Data indicates that women-owned businesses present a lower statistical risk for business financiers. Photo: Getty Images

  • Data indicates that women-owned businesses present a lower statistical risk for business financiers, according to the area manager at an SME finance company.
  • The growth of entrepreneurship among women in the country has been encouraging.
  • Women-owned businesses account for a lower percentage of non-performing loans, according to Business Partners. 
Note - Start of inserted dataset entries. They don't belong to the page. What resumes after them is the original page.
-- ==== Sys2Proof/Machine/Quads.lean ====
section
/-! DEFINITION. Sys2Proof/Machine/Quads.lean: ports, lanes and sideband of the quads, discovery runs and quad resets (11). -/

namespace Sys2Proof

open Machine

/-! ## Identity reads (R363, R374, R375) -/

/-- The SPDM exchange of a device passes (R375): version 1.2 or 1.3, an algorithm of R52 for the signature and the digest, a chain under a
device trust anchor, a signature over the nonce and the measurements, and at most 5 s. -/
def SpdmRun.passes (m : SpdmRun) (anchors : List (List Byte)) (nonce : BitVec 256) : Bool :=
  (m.version = 0x12 || m.version = 0x13) && m.algs.contains .ecdsaP384 && m.algs.contains .sha384
    && anchors.any (fun k => Config.anchored k m.cert)
    && Config.verify (Config.leafKey m.cert) (Config.measDigest nonce m.meas) m.sig && m.micros ≤ 5000000

/-- The SPDM exchange of an identity read; an expander has none (R374). -/
def IdentityRead.run (r : IdentityRead) : Option SpdmRun := if r.kind = 4 then none else r.spdm

/-- FORM of an identity read (R375, R435). -/
def IdentityRead.form (r : IdentityRead) (anchors : List (List Byte)) (nonce : BitVec 256) : Nat :=
  match r.run with
  | none => 0
  | some m => if m.passes anchors nonce then 1 else 2

/-- The quad reads an identity: the functions of SMP that it sends to an expander, which it sets up where that is table-routed (R363). -/
def IdentityRead.asks (r : IdentityRead) (quad port : Nat) : List Out :=
  if r.kind = 4 then ([SmpFn.reportGeneral, .reportManufacturer, .discoverList, .discover] ++
    if r.table then [SmpFn.reportRoute, SmpFn.configureRoute] else []).map fun f => .smp quad port r.target f
  else []

/-! ## What a run finds (R357, R362, R363, R369 to R371) -/

/-- What was found belongs to a port of this mode. -/
def Found.fits (w : Found) (mode : Nat) : Bool :=
  match w with
  | .nvmeNs _ _ _ => isPcie mode
  | .pcieFn _ _ => isPcie mode
  | .lun _ _ => isSas mode
  | .stp => isSas mode

/-- The classes of a PMEM endpoint (R369). -/
def isPmemClass (c : BitVec 24) : Bool := c.toNat / 2 ^ 16 = 0x10 || c.toNat / 2 ^ 8 = 0x0B40
/-- R357 keeps switches and bridges apart and gives no code for them: base class 0x06 (log 75, PRESUMED). -/
def isBridgeClass (c : BitVec 24) : Bool := c.toNat / 2 ^ 16 = 0x06

/-- KIND of what was found, 0 for what the 6128 does not serve, with its REASON. -/
def Found.class (w : Found) : Nat × Nat :=
  match w with
  | .nvmeNs nvm mdBytes pi => if nvm && (mdBytes = 0 || (mdBytes = 8 && pi)) then (1, 0) else (0, 1)
  | .lun pdt _ => if pdt = 0x00 || pdt = 0x01 || pdt = 0x07 || pdt = 0x08 then (2, 0) else (0, 4)
  | .stp => (0, 2)
  | .pcieFn c _ => if isPmemClass c then (3, 0) else (0, if isBridgeClass c then 3 else 4)

/-- The kind of identity record that a finding's device has. -/
def idKind (kind : Nat) : Nat := if kind = 1 then 1 else if kind = 3 then 2 else 3

/-- The identity that a run has read of a finding of a kind (R374), or of its controller or target where it has no kind. -/
def Finding.idOf (f : Finding) (kind : Nat) (ids : List PortId) : Option PortId :=
  ids.find? fun p => (p.kind = idKind kind || (kind = 0 && p.kind ≠ 4)) && p.func = f.func && (kind = 3 || p.target = f.target)

/-- KIND and REASON of a finding (R369): a device whose identification failed, or whose identity was not read, is IDENTIFY-FAILED, and one
behind more than 4 levels of expanders TOPOLOGY (log 32, DEDUCED). -/
def Finding.class (f : Finding) (ids : List PortId) : Nat × Nat :=
  let c := f.what.class
  if c.1 = 0 then c
  else if 4 < f.level then (0, 3)
  else if f.failed || (f.idOf c.1 ids).isNone then (0, 6)
  else c

/-- The device's form on this port is SPDM-SIGNED (R376). -/
def Finding.attested (f : Finding) (ids : List PortId) : Bool := ((f.idOf f.what.class.1 ids).map (·.signed)).getD false

/-- SEQ, PI and PDT of a finding. -/
def Found.seq (w : Found) : Bool :=
  match w with
  | .lun pdt _ => pdt = 0x01
  | .nvmeNs _ _ _ => false
  | .stp => false
  | .pcieFn _ _ => false

def Found.pi (w : Found) : Bool :=
  match w with
  | .nvmeNs _ mdBytes pi => mdBytes = 8 && pi
  | .lun _ pi => pi
  | .stp => false
  | .pcieFn _ _ => false

def Found.pdt (w : Found) : Byte :=
  match w with
  | .lun pdt _ => pdt
  | .nvmeNs _ _ _ => 0
  | .stp => 0
  | .pcieFn _ _ => 0

/-- The length of the BAR that PMEM commands reach, by the PMEM_BAR of the quad record (R354). -/
def Found.barLen (w : Found) (bar : Nat) : Nat :=
  match w with
  | .pcieFn _ bars => bars.getD bar 0
  | .nvmeNs _ _ _ => 0
  | .lun _ _ => 0
  | .stp => 0

/-- ASCII padded with 0x20 (R371). -/
def ascii (n : Nat) (l : List Byte) : Nat := ofLe ((l ++ List.replicate n 0x20).take n)

/-- The target of a path entry: the SAS address or the CNTLID, or the BAR of a PMEM endpoint (R371). -/
def Finding.place (f : Finding) (cfg : QuadRec) : Word := if f.what.class.1 = 3 then BitVec.ofNat 64 cfg.pmemBar else f.target

/-- The device answered identification in the run, and its identity was read where it has a kind that R374 reads one of (R374, R377). -/
def Finding.answered (f : Finding) (ids : List PortId) : Bool :=
  !f.failed && (f.what.class.1 = 0 || (f.idOf f.what.class.1 ids).isSome)

/-- The path of a finding: DOWN where the device did not answer identification (R377), and where the quad demands an attestation that it has
not passed (R376). -/
def Finding.path (f : Finding) (quad port : Nat) (cfg : QuadRec) (ids : List PortId) : DiscPath :=
  let passes := !cfg.flags.getLsbD 0 || f.attested ids
  ⟨quad, port, passes && f.answered ids, false, f.func, f.rate, f.place cfg, if passes then .none else .attest⟩

/-- A finding is the device of a record: their identifiers match, within one subsystem; one without an identifier is the record without one at its
own place, which no other finding of its run has (R370) (log 32, DEDUCED). -/
def Finding.isOf (f : Finding) (quad port : Nat) (cfg : QuadRec) (r : DiscRec) : Bool :=
  if f.uid ≠ 0 then r.uid = f.uid && r.nqn = f.nqn
  else r.uid = 0 && (f.what.class.1 = 3 || r.lunid = f.lunid) && r.paths.any fun p =>
    p.quad = quad && p.port = port && p.target = f.place cfg && p.func = f.func

/-- What was found is a namespace. -/
def Found.isNs (w : Found) : Bool :=
  match w with
  | .nvmeNs _ _ _ => true
  | .lun _ _ => false
  | .stp => false
  | .pcieFn _ _ => false

/-- What was found is a unit behind an SSP target port, of any type. -/
def Found.isLun (w : Found) : Bool :=
  match w with
  | .lun _ _ => true
  | .nvmeNs _ _ _ => false
  | .stp => false
  | .pcieFn _ _ => false

end Sys2Proof

namespace Sys2Proof.Machine

/-! ## Ports (R352 to R356) -/

/-- The mode of the quad has this port. -/
def State.hasPort (s : State) (quad port : Nat) : Bool := !(modeLanes (s.quadOf quad).cfg.mode port).isEmpty


def setBit4 (b : BitVec 4) (p : Nat) (v : Bool) : BitVec 4 := if v then b ||| (1#4 <<< p) else b &&& ~~~(1#4 <<< p)

/-- The functional drivers of pins: during EXTEST the boundary register drives the pins in their place (R527). -/
def State.drive (s : State) (l : List Out) : State := if s.pw.extest then s else s.emits l

/-- The supervisor hears of a link, lane, sideband or discovery event (R470). -/
def State.quadIrq (s : State) (quad : Nat) : State := s.irq (64 + quad)

def State.pinPwren (s : State) (quad port : Nat) (level : Bool) : State :=
  (s.modPort quad port fun p => { p with pwren := level }).drive [.pin quad port 0 level]

/-- PERST_N asserted (`held`) or released; it is not used in SAS mode, and its assertion ends the ghosts of the port (R413). -/
def State.pinPerst (s : State) (quad port : Nat) (held : Bool) : State :=
  if !isPcie (s.quadOf quad).cfg.mode then s
  else
    let s1 := (s.modPort quad port fun p => { p with perst := held }).drive [.pin quad port 1 (!held)]
    if !held then s1
    else
      let dead := (s1.dev.ghosts.filter fun g => g.2.quad = quad && g.2.port = port)
      dead.foldl (fun t g =>
        let q := t.readPos
        q.1.ghostGone g.1 g.2 q.2) s1


/-- A port is down by a fault. -/
def State.portFault (s : State) (quad port : Nat) : State :=
  if (s.portOf quad port).st = 2 then s.portDown quad port 3
  else s.modPort quad port fun p => { p with st := 3, retryDue := none }

/-! ## Presence and power (R382, R383) -/

/-- R382: PRSNT_N goes low; the 10 ms of its debounce begin. -/
def execPresenceAssert (quad port : Nat) (s : State) : Res :=
  .next (
    let p := s.portOf quad port
    if !s.hasPort quad port || p.present || p.debounce.isSome then s
    else s.modPort quad port fun p => { p with debounce := some (addNs s.time 10000000) })

/-- A sideband fault on PWREN: held low, the port down, one record and vector 4 (R383). -/
def State.pwrenFault (s : State) (quad port : Nat) : State :=
  let s1 := ((s.pinPwren quad port false).modPort quad port fun p => { p with powerDue := none, pollDue := none }).modQuad quad fun q =>
    { q with pwrenF := setBit4 q.pwrenF port true }
  (((s1.portFault quad port).event (32 + quad) 5 9 quad port 1 0).quadIrq quad).signal 4

/-- The power supply of a port is switched on, and PWR_DELAY_US begins; the management structure of a powered PCIe port is read every
second (R382, R385). A driver that VSB33 has released switches nothing on, and its readback differs (R383, R520). -/
def State.powerUp (s : State) (quad port : Nat) (readbackOk : Bool) : State :=
  let s1 := if s.pw.sbLow then s else s.pinPwren quad port true
  let poll := isPcie (s.quadOf quad).cfg.mode && (s.quadOf quad).cfg.flags.getLsbD 2
  if !readbackOk || s.pw.sbLow then s1.pwrenFault quad port
  else (s1.modPort quad port fun p => { p with
      powerDue := some (addNs s.time (1000 * (s.quadOf quad).cfg.pwrDelay)),
      pollDue := if poll then some (p.pollDue.getD (addNs s.time 1000000000)) else none }).modQuad quad fun q =>
    { q with pwrenF := setBit4 q.pwrenF port false }

/-- SGPIO runs again: its next frame tests it (R383). -/
def State.sgpioAgain (s : State) (quad : Nat) : State :=
  if (s.quadOf quad).sgpioF then
    s.modQuad quad fun q => { q with sgpioF := false, sgpioDue := some (addNs s.time 10000000) }
  else s

/-- The test of an I2C segment: its bus switch opens while the test fails (R383). -/
def State.testI2c (s : State) (quad port : Nat) (ok : Bool) : State :=
  let s1 := (s.modPort quad port fun p => { p with i2cOpen := !ok }).modQuad quad fun q => { q with i2cF := setBit4 q.i2cF port (!ok) }
  if ok || (s.quadOf quad).i2cF.getLsbD port then s1 else s1.signal 4

/-- R382, R383: presence after the debounce; the faulty sideband is tested again, the I2C segment with it. -/
def execPresenceDebounced (quad port : Nat) (readbackOk : Bool) (i2cOk : Bool) (s : State) : Res :=
  .next (match (s.portOf quad port).debounce with
    | none => s
    | some t =>
      if !s.quadTimer quad t then s
      else
        let s1 := ((s.late t).modPort quad port fun p => { p with
            present := true, debounce := none, offDue := none, rerun := true }).modQuad quad fun q => { q with
          perstF := setBit4 q.perstF port false, nolinkF := setBit4 q.nolinkF port false }
        (((s1.testI2c quad port i2cOk).sgpioAgain quad).powerUp quad port readbackOk).quadIrq quad)

/-- PERST_N is released, and the link trains. A read back that is low holds it asserted, the port down (R383). -/
def State.unreset (s : State) (quad port : Nat) (readbackOk : Bool) : State :=
  if isPcie (s.quadOf quad).cfg.mode && !readbackOk then
    ((((s.pinPerst quad port true).portFault quad port).modQuad quad fun q =>
      { q with perstF := setBit4 q.perstF port true }).quadIrq quad).signal 4
  else ((s.pinPerst quad port false).modQuad quad fun q => { q with perstF := setBit4 q.perstF port false }).train quad port

/-- R382: PWR_DELAY_US after PWREN the device leaves its reset. -/
def execPowerDelayExpiry (quad port : Nat) (readbackOk : Bool) (s : State) : Res :=
  .next (match (s.portOf quad port).powerDue with
    | none => s
    | some t =>
      if !s.quadTimer quad t then s
      else ((s.late t).modPort quad port fun p => { p with powerDue := none }).unreset quad port readbackOk)

/-- Presence is lost: DL_Down, PERST_N at once, PWREN low 10 ms later; the sideband is tested again (R383). -/
def State.unplug (s : State) (quad port : Nat) (i2cOk : Bool) : State :=
  let s1 := if (s.portOf quad port).st = 2 then (s.linkLost quad port 0).signal 4 else s
  let s2 := (s1.modPort quad port fun p => { p with
      st := 0, present := false, powerDue := none, retryDue := none, pollDue := none,
      offDue := some (addNs s.time 10000000), running := false, rerun := true, mgmt := p.mgmt &&& 0xFFFFFF#25 }).modQuad quad fun q =>
    { q with nolinkF := setBit4 q.nolinkF port false }
  (((s2.pinPerst quad port true).testI2c quad port i2cOk).sgpioAgain quad).quadIrq quad

/-- R382: PRSNT_N goes high. -/
def execPresenceDeassert (quad : Nat) (i2c : PortTest) (s : State) : Res :=
  .next (
    if !s.hasPort quad i2c.port then s
    else if !(s.portOf quad i2c.port).present then s.modPort quad i2c.port fun p => { p with debounce := none }
    else s.unplug quad i2c.port i2c.ok)

/-- R382, R383: 10 ms after its removal a port loses its power; a PWREN that does not read low is at fault. -/
def execPwrenOffDelayExpiry (quad : Nat) (pwren : PortTest) (s : State) : Res :=
  let port := pwren.port
  .next (match (s.portOf quad port).offDue with
    | none => s
    | some t =>
      if !s.quadTimer quad t then s
      else
        let s1 := ((s.late t).modPort quad port fun p => { p with offDue := none, pollDue := none }).pinPwren quad port false
        if pwren.ok then s1 else s1.pwrenFault quad port)

/-- R383: a powered port with no link after 1 s; training is tried again every second. -/
def execNolinkRetry (quad port : Nat) (s : State) : Res :=
  .next (match (s.portOf quad port).retryDue with
    | none => s
    | some t =>
      if !s.quadTimer quad t || !((s.portOf quad port).st = 1 || (s.portOf quad port).st = 3) || !(s.portOf quad port).pwren then s
      else
        let s1 := (s.late t).modQuad quad fun q => { q with nolinkF := setBit4 q.nolinkF port true }
        ((if (s.quadOf quad).nolinkF.getLsbD port then s1 else (s1.quadIrq quad).signal 4).train quad port))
Statistic show that women-owned businesses present a lower risk for business financiers, according to Janeesha Perumal, area manager at SME finance company Business Partners.

While women-owned businesses are still in the minority in South Africa, the growth of entrepreneurship among women in the country has been encouraging. A survey conducted by SME South Africa found that, in the past year, around 47% of South African SMEs are led by women – a 6% increase from the previous year.

“At present, non-performing loans – loans in arrears by 90 days or more – account for 4.5% of our total loan portfolio of around R3.18 billion. If we take a more detailed look at only the loans that have been extended to women-owned businesses, we see that only 3.5% of that total portfolio of around R1.14 billion is non-performing,” explains Perumal.

“We have found that women entrepreneurs are consistently very reliable as a group when it comes to maintaining good credit with lenders.”

Against the backdrop of the severe economic impact of the Covid-19 lockdown on businesses, groups that provide finance for SMEs are becoming increasingly risk-averse, because many SMEs are already struggling to meet their existing payment obligation. In Perumal’s view, it is important to encourage more financiers to fund women-owned businesses.

According to Andiswa Bata, FNB business regional head for Gauteng South West, the case for uplifting female entrepreneurship is clear, and women entrepreneurs can be assisted in a number of ways. These include actively seeking to trade with women-owned or run businesses and, importantly, to pay them on time; to enhance their profile and introduce them to opportunities where possible; and to share knowledge with them, whether about best practice cash flow management strategies or innovative social media marketing ideas.

Global entrepreneur community, Future Females, in partnership with the UK South Africa Tech Hub, has created a white paper report detailing the individual, economical and social benefits of an increase in female-owned businesses, as well as the challenges that women typically face when starting a business.

“Despite the many positives of women-owned businesses, and an increased focus on supporting female entrepreneurs in recent years, women are still starting businesses at a disproportionate rate to men, and there are still a distinct number of challenges that women face when starting their business,” the report states.

In a recent survey conducted by Future Females within their community of female founders, they found that the top three things women say are holding them back are a lack of funding, a lack of access to experts or mentors, and a fear of the unknown or instability.